La recensione di Decision to Leave, il nuovo film diretto da Park Chan-wook, regista della "Trilogia della Vendetta". Dal 2 febbraio al cinema.

Dopo il felice esordio all’ultimo Festival di Cannes – dove Park Chan-wook ha vinto il premio per la miglior regia -, arriva finalmente anche nei nostri cinema, a partire dal 2 febbraio, Decision to Leave, poliziesco dalle forti tinte romantiche.

Era da sei anni che un film del famoso regista coreano, dietro la celebre “Trilogia della Vendetta” (Mr. Vendetta, Oldboy, Lady Vendetta), non vedeva le sale; una lunga pausa dopo il bellissimo Mademoiselle – per chi scrive, il suo capolavoro –, durante la quale l’autore si è concesso una piccola spedizione all’estero, dirigendo la miniserie televisiva The Little Drummer Girl per la BBC.

Quinta collaborazione con la sceneggiatrice Chung Seo-kyung, Decision to Leave porta in scena un classico intrigo noir: il detective della polizia di Busan Jang Hae-jun (Park Hae-il) si ritrova a investigare sulla morte di un uomo appassionato di alpinismo, apparentemente deceduto a causa di un incidente in montagna. È durante questa indagine che entra in contatto con l’avvenente ragazza cinese Song Seo-rae (Tang Wei), moglie del defunto, da cui rimane particolarmente affascinato. Una infatuazione che, lentamente, si trasforma in ossessione; ma se fosse proprio lei la responsabile della morte del marito?

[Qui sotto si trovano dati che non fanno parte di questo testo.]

-- ==== Sys2Proof/Tests/Slice0.lean ====
section
/-! SUPPORT. Small checks: the words and values the spec works out, ill-formed terms that the checks refuse, and, for every
statement with hypotheses, states and operands that meet them together (`witness_…`). -/

namespace Sys2Proof.Tests

set_option Elab.async false

open Sys2Proof.Machine

/-! ### Small states -/

/-- Registers with some values. -/
def regs (l : List (Nat × Word)) : Vector Word 32 := Vector.ofFn fun k => agetD l k.val 0

/-- A running thread at the start of its code region, its spill area in own SS. -/
def thr : Thread :=
  { Thread.reset with run := .running, pc := 0xFF00000001300000, rasBase := 0xFF00000001010000, rasLim := 0xFF00000001010100 }

/-- Thread 0 of sheet 0, of no instance, acting. -/
def lone (t : Thread) : State := State.reset.setCur t

/-- An address in own SS. -/
def ss (off : Nat) : Word := BitVec.ofNat 64 (0xFF00000001000000 + off)

/-- Bytes of own SS of sheet 0. -/
def poke (off : Nat) (bs : List Byte) (s : State) : State := { s with mem := s.mem.write (ssLoc 0 off) bs }

/-- An image for two sheets, with code on both. -/
def variant : ImageVariant := { n := 1, w := 2, h := 1, packets := [], code := [0, 1], actors := [], routes := [], regions := [] }

/-- The image. -/
def image : Image := { pinned := false, crossDie := false, needs := [], variants := [variant], bytes := 64 }

/-- A launch of VF 0 of tenant 1. -/
def slice : Slice :=
  { vf := 0, tenant := 1, die := 0, stamp := 1, cookie := 7, prio := 0, deadline := 0, work := 5000, workFree := false, energy := 9,
    energyFree := true, charged := 0, energyUsed := 0, energyPart := 0, save := 0, ptab := 0, nph := 1, phase := 0, phasesRun := 1, accepted := 0,
    waitSince := 0, quantum := 0, sendBack := false, handles := [(1, image)], image := none, n := 1, params := [],
    rasBase := ss 0x10000, rasLim := ss 0x10100, inst := some 1, state := .placed, heldForBudget := false, lastCut := 0,
    rankTime := 0, draining := false }

/-- Its instance: sheets 0 and 1, context 0. -/
def inst : Inst := instOf 2 slice image variant 0 0 0 0

/-- The instance in a state, its base thread acting. -/
def placed (i : Inst) (t : Thread) : State :=
  { lone t with
    insts := [(1, i)], slices := [(2, slice)],
    bulkheads := [(0, { Bulkhead.reset with state := .active, tag := 1, rotation := [1], started := true })] }

/-! ### Decoding -/

theorem test_decode_alu : decodeTableWord 32 0x04642800 = some (.add 3 4 5) ∧ decodeTableWord 32 0x04642801 = some (.sub 3 4 5) := by decide
theorem test_decode_immediate : decodeTableWord 32 0x08A0000C = some (.addi 5 0 12) ∧ decodeTableWord 32 0x1C420010 = some (.shli 2 2 16) := by
  decide
theorem test_decode_branch : decodeTableWord 32 0x40640005 = some (.beq 3 4 5) ∧ decodeTableWord 32 0x6C60FFFC = some (.loop 3 0xFFFC) := by
  decide
theorem test_decode_pair : decodeTableWord 64 0x0000960080EA0010 = some (.ld 7 10 16 .w .acq .dev) ∧
    decodeTableWord 64 0x00008006888A0000 = some (.amo 4 10 6 0 .w .plain .tile .add) := by decide
theorem test_decode_fence : decodeTableWord 32 0x91800000 = some (.fence .dev) := by decide
theorem test_decode_stream : decodeTableWord 32 0xA4440000 = some (.strin 2 4 0) ∧ decodeTableWord 32 0xA8820000 = some (.strout 4 2 0) ∧
    decodeTableWord 32 0xB00C0000 = some (.bsel 12) := by decide
theorem test_decode_message : decodeTableWord 32 0xC00E0004 = some (.amsg 14 4) := by decide
theorem test_decode_queue : decodeTableWord 32 0xD077C000 = some (.qpush 3 23 24) ∧ decodeTableWord 32 0xD6C30000 = some (.qpop 22 3) ∧
    decodeTableWord 32 0xE0600003 = some (.qbind 3 3) := by decide
theorem test_decode_forme : decodeTableWord 32 0xE8000003 = some .fhalt ∧ decodeTableWord 32 0xE8000004 = some .bell ∧
    decodeTableWord 32 0xE98B0005 = some (.flay 12 11) := by decide
theorem test_decode_sync : decodeTableWord 32 0xEC050000 = some (.bar 5) ∧ decodeTableWord 32 0xFA300000 = some (.csrw 3 0) ∧
    decodeTableWord 32 0xF8500040 = some (.csrr 5 0x40) := by decide
theorem test_decode_system : decodeTableWord 32 0xFC004800 = some (.trap 0x12) ∧ decodeTableWord 32 0xFC000001 = some .eret ∧
    decodeTableWord 32 0xFC000005 = some .nop := by decide
theorem test_decode_element : decodeAs (.op .element) (bytesOfWord 0x02400010) = .ok (.elemAdd 4 4 0 0 false true, []) ∧
    decodeAs (.op .element) (bytesOfWord 0x0C180820) = .ok (.fma 0 1 4 0 2 true false, []) := ⟨rfl, rfl⟩
theorem test_decode_ag : decodeAs (.op .ag) (bytesOfWord 0xC0000050) = .ok (.ldt 0 0 0 2 true, []) := rfl
theorem test_decode_cv : decodeAs (.op .cv) (bytesOfWord 0xC0000150) = .ok (.cvt 0 0 0 true 2 true, []) := rfl
theorem test_decode_pa : decodeAs (.op .pa) (bytesOfWord 0xC4100010) = .ok (.mm 0 1 0 0 true, []) := rfl
theorem test_decode_fe : decodeAs (.op .fe) (bytesOfWord 0xC4040010) = .ok (.fins 0 0 2 true, []) := rfl

/-! ### Hypotheses of the statements: the sequencer -/

/-- Operands at the edges of their ranges. -/
def edge : State := lone { thr with regs := regs [(1, 0x8000000000000000), (2, 0xFFFFFFFFFFFFFFFF), (3, 3), (4, 0x3BFFC), (5, 0x3C000), (6, ss 8),
  (7, ss 0x3FFFE0), (8, ss 0x20)] }

/-- The state with an issue turn ahead and `addi g5, g0, 12` at the pc. -/
def fetched : State := State.reset.withFetchWord 32 0x08A0000C

theorem witness_DecodeOfEncode : (Instr.add 3 4 5).wordClass = some .sequencer ∧ (Instr.add 3 4 5).wf = true ∧
    (Instr.ld 7 10 16 .w .acq .dev).wordClass = some .sequencer ∧ (Instr.ld 7 10 0xFFFF .d .acq .sys).wf = true ∧
    (Instr.const 4 0 1 true 0xFFFFFFFF).wordClass = some (.op .element) ∧ (Instr.const 4 0 1 true 0xFFFFFFFF).wf = true ∧
    (Instr.mm 0 1 0 15 false).wf = true ∧ (Instr.fclr true).wf = true := by decide +kernel

/-- The state after its agenda entry is taken. -/
def taken : State := { fetched with agenda := [] }

/-- A queue's line on sheet 0, and a node's op slots. -/
def queueLine : SramLine := ⟨0, .queues, 3⟩

theorem witness_StepRunsInstruction : ∃ bs rest, fetched.agenda = .issue 0 :: [] ∧ taken.chooseThread 0 = some 0 ∧ taken.canIssue 0 0 = true ∧
    taken.mustDeliver 0 0 = none ∧ taken.fetch 0 0 = .ok bs ∧ decodeSeq bs = .ok (.addi 5 0 12, rest) ∧
    (taken.beginInstr 0 0 (.addi 5 0 12)).strayInstr (.addi 5 0 12) = none :=
  ⟨_, _, by decide +kernel, by decide +kernel, by decide +kernel, by decide +kernel, rfl, rfl, by decide +kernel⟩

theorem witness_StepRunsInstruction_tags : fetched.attested = [] ∧ taken.package.met = [] ∧ taken.asked = [] ∧ taken.drover.recordWrites = [] ∧
    taken.misplaced = [] ∧ taken.package.hostWaits = [] ∧ (∀ p ∈ taken.ops, p.2.arrived.isSome = true) ∧
    (({ taken with arrayTags := [(queueLine, 5)] } : State).beginInstr 0 0 (.qcnt 1 3)).strayInstr (.qcnt 1 3) = some queueLine := by
  decide +kernel

theorem test_step_addi : ∃ t, step fetched = .next t ∧ t.reg 5 = 12 ∧ t.cur.pc = fetched.cur.pc + 4 := ⟨_, rfl, by decide +kernel, by decide +kernel⟩

theorem witness_StepKeepsMemoryCanonical : Inv fetched ∧ ∃ t, step fetched = .next t := ⟨rfl, _, rfl⟩

theorem witness_ActingThreadFrame : edge.curCtx < 4 ∧ ¬(1 = edge.curSheet ∧ 3 = edge.curCtx) := by decide +kernel

theorem witness_RegisterAlu : edge.reg 3 ≠ 0 ∧ edge.reg 0 = 0 ∧ edge.reg 1 = 0x8000000000000000 ∧ edge.reg 2 = 0xFFFFFFFFFFFFFFFF ∧
    (31 : Reg) ≠ 0 := by decide +kernel

theorem test_div_corner : exec (.div 9 1 2) edge = .next (edge.writeNext 9 0x8000000000000000) ∧
    exec (.rem 9 3 0) edge = .next (edge.writeNext 9 3) := ⟨rfl, rfl⟩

Intrigo noir, toni mélo e un’affascinante dark lady

La dark lady è la femme fatale per antonomasia, capace di suscitare in un uomo – anche nel più smaliziato e razionale – una passione incontrollabile, che quasi sempre porta il poveretto alla sua inevitabile rovina (ricordate la fine dell’agente assicurativo Walter Neff ne La fiamma del peccato di Billy Wilder?). Anche il nostro detective Jang rimane intrappolato nella tela della “donna ragno”, totalmente soggiogato dal suo fascino, tanto da offrirle una cenetta romantica, a base di sushi, direttamente in sala interrogatori.

Un primo appuntamento atipico che sfocia, in seguito, in lunghi notti insonni passate ad osservarla; l’uomo si immagina di esserle seduto accanto, nel suo appartamento, mentre lei si addormenta sul divano, con la sigaretta accesa in mano. Attenzioni ricambiate dalla donna – probabilmente più per interesse, vista l’indagine in corso –, che porteranno presto ad una sorta di relazione, ma senza mai sfociare in un vero e proprio rapporto carnale. Decision to Leave evita di cadere nell’erotismo pruriginoso di opere dal soggetto simile, come Basic Instinct di Paul Verhoeven, preferendo una delicata ossessione romantica.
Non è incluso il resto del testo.